The lines below starting at the line containing "format FI, part" and ending at the line containing "FI (R82). -/" are to be repeated exactly, with both ends kept and nothing else added.

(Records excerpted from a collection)
-------------------------
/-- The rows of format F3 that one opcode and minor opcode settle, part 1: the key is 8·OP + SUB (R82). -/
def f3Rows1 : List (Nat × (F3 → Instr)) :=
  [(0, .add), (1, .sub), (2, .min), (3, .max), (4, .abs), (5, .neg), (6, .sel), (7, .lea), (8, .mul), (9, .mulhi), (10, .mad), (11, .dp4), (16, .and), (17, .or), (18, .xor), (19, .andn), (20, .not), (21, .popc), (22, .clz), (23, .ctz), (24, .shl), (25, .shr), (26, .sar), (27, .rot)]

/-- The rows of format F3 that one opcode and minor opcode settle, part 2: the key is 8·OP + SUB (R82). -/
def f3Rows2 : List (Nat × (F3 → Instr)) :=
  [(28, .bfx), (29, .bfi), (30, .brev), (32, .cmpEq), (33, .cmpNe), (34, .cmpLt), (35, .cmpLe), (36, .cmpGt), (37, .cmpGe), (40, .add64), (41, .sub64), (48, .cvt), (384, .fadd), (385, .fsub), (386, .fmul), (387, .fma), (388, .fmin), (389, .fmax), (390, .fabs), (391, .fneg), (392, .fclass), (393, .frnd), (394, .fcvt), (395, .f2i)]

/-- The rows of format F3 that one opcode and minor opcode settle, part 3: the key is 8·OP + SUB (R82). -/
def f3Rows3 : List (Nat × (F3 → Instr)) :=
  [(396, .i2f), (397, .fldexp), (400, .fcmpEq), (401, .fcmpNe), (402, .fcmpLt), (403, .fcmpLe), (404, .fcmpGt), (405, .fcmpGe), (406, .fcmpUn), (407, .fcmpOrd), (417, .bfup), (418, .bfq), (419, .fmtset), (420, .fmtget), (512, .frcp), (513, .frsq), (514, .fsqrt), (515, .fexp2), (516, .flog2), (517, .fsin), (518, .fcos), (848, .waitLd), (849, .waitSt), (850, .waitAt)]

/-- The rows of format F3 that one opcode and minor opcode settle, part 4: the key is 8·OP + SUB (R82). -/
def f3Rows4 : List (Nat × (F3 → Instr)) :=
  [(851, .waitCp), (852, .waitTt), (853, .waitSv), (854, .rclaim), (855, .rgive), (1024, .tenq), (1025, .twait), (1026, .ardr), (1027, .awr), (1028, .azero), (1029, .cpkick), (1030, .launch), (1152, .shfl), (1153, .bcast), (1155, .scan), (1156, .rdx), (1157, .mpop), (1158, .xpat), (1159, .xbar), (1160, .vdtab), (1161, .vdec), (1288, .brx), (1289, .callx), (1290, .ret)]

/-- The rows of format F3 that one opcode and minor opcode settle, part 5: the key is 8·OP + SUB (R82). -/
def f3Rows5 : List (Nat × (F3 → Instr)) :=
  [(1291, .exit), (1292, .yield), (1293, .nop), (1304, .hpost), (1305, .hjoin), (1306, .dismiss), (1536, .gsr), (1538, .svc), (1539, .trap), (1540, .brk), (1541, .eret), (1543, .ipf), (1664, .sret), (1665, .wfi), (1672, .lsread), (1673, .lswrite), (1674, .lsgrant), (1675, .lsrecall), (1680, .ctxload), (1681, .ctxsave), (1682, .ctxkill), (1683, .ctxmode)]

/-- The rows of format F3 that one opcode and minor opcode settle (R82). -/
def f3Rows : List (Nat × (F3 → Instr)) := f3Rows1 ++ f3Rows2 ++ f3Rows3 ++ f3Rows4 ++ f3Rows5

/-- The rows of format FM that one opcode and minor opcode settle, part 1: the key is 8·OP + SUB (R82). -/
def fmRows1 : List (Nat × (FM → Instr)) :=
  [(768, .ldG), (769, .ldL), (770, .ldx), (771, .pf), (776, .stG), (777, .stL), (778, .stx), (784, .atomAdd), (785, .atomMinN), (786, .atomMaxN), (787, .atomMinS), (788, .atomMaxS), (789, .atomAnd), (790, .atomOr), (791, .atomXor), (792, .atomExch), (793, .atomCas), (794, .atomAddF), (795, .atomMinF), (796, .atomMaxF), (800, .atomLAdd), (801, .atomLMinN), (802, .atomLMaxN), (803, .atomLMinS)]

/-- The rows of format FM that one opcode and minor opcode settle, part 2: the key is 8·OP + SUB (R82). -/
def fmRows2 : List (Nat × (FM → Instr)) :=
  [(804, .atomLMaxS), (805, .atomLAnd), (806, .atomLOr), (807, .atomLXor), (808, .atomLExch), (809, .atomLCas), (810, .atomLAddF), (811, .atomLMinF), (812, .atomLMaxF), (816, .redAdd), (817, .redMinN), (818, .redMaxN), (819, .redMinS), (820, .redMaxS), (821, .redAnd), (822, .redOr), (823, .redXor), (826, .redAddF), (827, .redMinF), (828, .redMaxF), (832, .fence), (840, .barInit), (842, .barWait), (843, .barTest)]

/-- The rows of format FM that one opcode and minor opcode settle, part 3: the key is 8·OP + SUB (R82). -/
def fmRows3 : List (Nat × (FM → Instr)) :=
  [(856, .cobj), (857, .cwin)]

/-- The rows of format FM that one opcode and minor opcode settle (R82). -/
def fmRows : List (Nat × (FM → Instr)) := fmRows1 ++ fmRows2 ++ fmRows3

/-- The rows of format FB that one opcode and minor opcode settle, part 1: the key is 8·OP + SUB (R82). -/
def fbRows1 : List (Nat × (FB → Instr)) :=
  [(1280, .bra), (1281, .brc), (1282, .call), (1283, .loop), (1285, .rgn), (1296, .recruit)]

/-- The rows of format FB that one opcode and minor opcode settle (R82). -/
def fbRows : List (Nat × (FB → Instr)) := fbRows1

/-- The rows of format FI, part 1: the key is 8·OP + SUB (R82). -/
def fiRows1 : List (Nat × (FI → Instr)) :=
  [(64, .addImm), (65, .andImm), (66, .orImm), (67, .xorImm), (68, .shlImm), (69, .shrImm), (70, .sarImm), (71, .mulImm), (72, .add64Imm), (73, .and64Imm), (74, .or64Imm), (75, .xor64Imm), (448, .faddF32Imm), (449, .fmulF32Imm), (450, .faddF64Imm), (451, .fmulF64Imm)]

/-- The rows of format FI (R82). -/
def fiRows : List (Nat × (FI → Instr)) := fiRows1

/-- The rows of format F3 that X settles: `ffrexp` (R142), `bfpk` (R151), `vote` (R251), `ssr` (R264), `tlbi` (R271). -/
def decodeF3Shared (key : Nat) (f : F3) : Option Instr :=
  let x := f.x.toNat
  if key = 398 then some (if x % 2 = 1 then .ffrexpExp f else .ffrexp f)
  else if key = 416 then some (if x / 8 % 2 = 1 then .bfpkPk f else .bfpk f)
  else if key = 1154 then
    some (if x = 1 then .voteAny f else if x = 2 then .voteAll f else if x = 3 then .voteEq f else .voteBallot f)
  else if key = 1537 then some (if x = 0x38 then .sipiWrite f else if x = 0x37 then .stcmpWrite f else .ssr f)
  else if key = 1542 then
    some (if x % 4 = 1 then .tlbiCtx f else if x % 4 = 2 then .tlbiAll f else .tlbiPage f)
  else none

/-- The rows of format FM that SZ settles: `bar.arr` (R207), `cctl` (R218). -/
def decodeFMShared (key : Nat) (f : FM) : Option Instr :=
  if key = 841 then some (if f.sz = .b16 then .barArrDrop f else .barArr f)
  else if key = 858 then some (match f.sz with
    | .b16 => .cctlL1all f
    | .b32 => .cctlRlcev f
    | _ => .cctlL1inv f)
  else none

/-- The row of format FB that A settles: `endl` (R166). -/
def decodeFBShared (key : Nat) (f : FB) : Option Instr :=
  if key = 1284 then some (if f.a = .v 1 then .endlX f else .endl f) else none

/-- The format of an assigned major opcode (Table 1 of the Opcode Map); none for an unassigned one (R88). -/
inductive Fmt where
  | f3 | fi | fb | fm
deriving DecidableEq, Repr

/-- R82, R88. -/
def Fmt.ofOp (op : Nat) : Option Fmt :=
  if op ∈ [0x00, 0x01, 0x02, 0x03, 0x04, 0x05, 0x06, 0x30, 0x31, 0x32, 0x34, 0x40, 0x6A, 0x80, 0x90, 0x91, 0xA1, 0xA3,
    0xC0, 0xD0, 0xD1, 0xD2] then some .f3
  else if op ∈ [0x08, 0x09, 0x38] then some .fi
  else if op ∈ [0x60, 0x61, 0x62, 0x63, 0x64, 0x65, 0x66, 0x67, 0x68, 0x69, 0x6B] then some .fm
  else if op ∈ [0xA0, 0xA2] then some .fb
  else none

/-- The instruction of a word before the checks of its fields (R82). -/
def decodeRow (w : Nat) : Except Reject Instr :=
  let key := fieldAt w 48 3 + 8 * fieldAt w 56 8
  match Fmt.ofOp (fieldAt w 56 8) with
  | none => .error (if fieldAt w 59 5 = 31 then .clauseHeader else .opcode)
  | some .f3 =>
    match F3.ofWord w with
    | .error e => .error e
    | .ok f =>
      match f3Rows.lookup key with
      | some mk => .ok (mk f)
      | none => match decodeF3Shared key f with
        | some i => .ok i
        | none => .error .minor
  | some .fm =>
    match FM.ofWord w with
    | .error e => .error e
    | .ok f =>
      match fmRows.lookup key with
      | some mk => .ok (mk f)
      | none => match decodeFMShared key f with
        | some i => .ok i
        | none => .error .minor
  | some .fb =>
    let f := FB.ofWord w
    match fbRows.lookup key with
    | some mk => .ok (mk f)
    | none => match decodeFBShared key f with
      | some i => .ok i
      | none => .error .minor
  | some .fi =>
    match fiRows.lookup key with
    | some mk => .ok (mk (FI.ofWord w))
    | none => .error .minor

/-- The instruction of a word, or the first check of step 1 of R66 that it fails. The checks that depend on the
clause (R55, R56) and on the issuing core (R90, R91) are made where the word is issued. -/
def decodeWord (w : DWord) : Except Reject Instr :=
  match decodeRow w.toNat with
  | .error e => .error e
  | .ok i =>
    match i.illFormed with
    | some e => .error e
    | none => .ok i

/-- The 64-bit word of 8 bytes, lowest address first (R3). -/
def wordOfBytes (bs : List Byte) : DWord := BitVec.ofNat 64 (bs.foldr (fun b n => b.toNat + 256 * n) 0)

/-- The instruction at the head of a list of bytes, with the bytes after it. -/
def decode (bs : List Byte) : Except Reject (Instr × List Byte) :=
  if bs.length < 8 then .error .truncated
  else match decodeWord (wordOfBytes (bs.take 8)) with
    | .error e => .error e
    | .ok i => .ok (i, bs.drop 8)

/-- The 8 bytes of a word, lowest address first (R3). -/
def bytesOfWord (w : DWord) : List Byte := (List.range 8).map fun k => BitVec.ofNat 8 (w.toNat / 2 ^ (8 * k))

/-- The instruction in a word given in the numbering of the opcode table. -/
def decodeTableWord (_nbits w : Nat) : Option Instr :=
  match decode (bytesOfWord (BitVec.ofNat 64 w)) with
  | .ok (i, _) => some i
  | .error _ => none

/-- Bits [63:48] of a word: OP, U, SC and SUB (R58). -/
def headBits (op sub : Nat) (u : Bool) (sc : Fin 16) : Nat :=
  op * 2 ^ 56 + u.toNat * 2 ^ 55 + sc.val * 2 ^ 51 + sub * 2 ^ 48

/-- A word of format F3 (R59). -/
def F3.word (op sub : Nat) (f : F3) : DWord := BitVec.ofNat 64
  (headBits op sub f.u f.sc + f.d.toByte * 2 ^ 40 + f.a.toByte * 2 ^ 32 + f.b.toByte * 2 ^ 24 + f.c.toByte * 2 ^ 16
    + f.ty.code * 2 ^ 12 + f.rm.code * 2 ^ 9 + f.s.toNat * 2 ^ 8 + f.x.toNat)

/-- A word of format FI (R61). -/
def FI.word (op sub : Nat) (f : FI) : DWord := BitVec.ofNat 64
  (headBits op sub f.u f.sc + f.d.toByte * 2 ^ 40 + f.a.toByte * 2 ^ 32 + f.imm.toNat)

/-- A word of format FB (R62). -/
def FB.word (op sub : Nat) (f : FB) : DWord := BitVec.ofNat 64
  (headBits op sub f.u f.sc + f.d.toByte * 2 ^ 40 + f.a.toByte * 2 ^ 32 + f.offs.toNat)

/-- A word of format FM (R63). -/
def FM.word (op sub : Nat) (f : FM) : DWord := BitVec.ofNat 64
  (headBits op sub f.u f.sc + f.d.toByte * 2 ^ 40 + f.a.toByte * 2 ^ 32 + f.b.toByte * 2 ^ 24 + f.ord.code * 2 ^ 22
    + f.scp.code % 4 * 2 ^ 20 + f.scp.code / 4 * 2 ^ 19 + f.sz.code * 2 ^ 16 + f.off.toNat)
-------------------------
REPLY
/-- The rows of format FI, part 1: the key is 8·OP + SUB (R82). -/
def fiRows1 : List (Nat × (FI → Instr)) :=
  [(64, .addImm), (65, .andImm), (66, .orImm), (67, .xorImm), (68, .shlImm), (69, .shrImm), (70, .sarImm), (71, .mulImm), (72, .add64Imm), (73, .and64Imm), (74, .or64Imm), (75, .xor64Imm), (448, .faddF32Imm), (449, .fmulF32Imm), (450, .faddF64Imm), (451, .fmulF64Imm)]

/-- The rows of format FI (R82). -/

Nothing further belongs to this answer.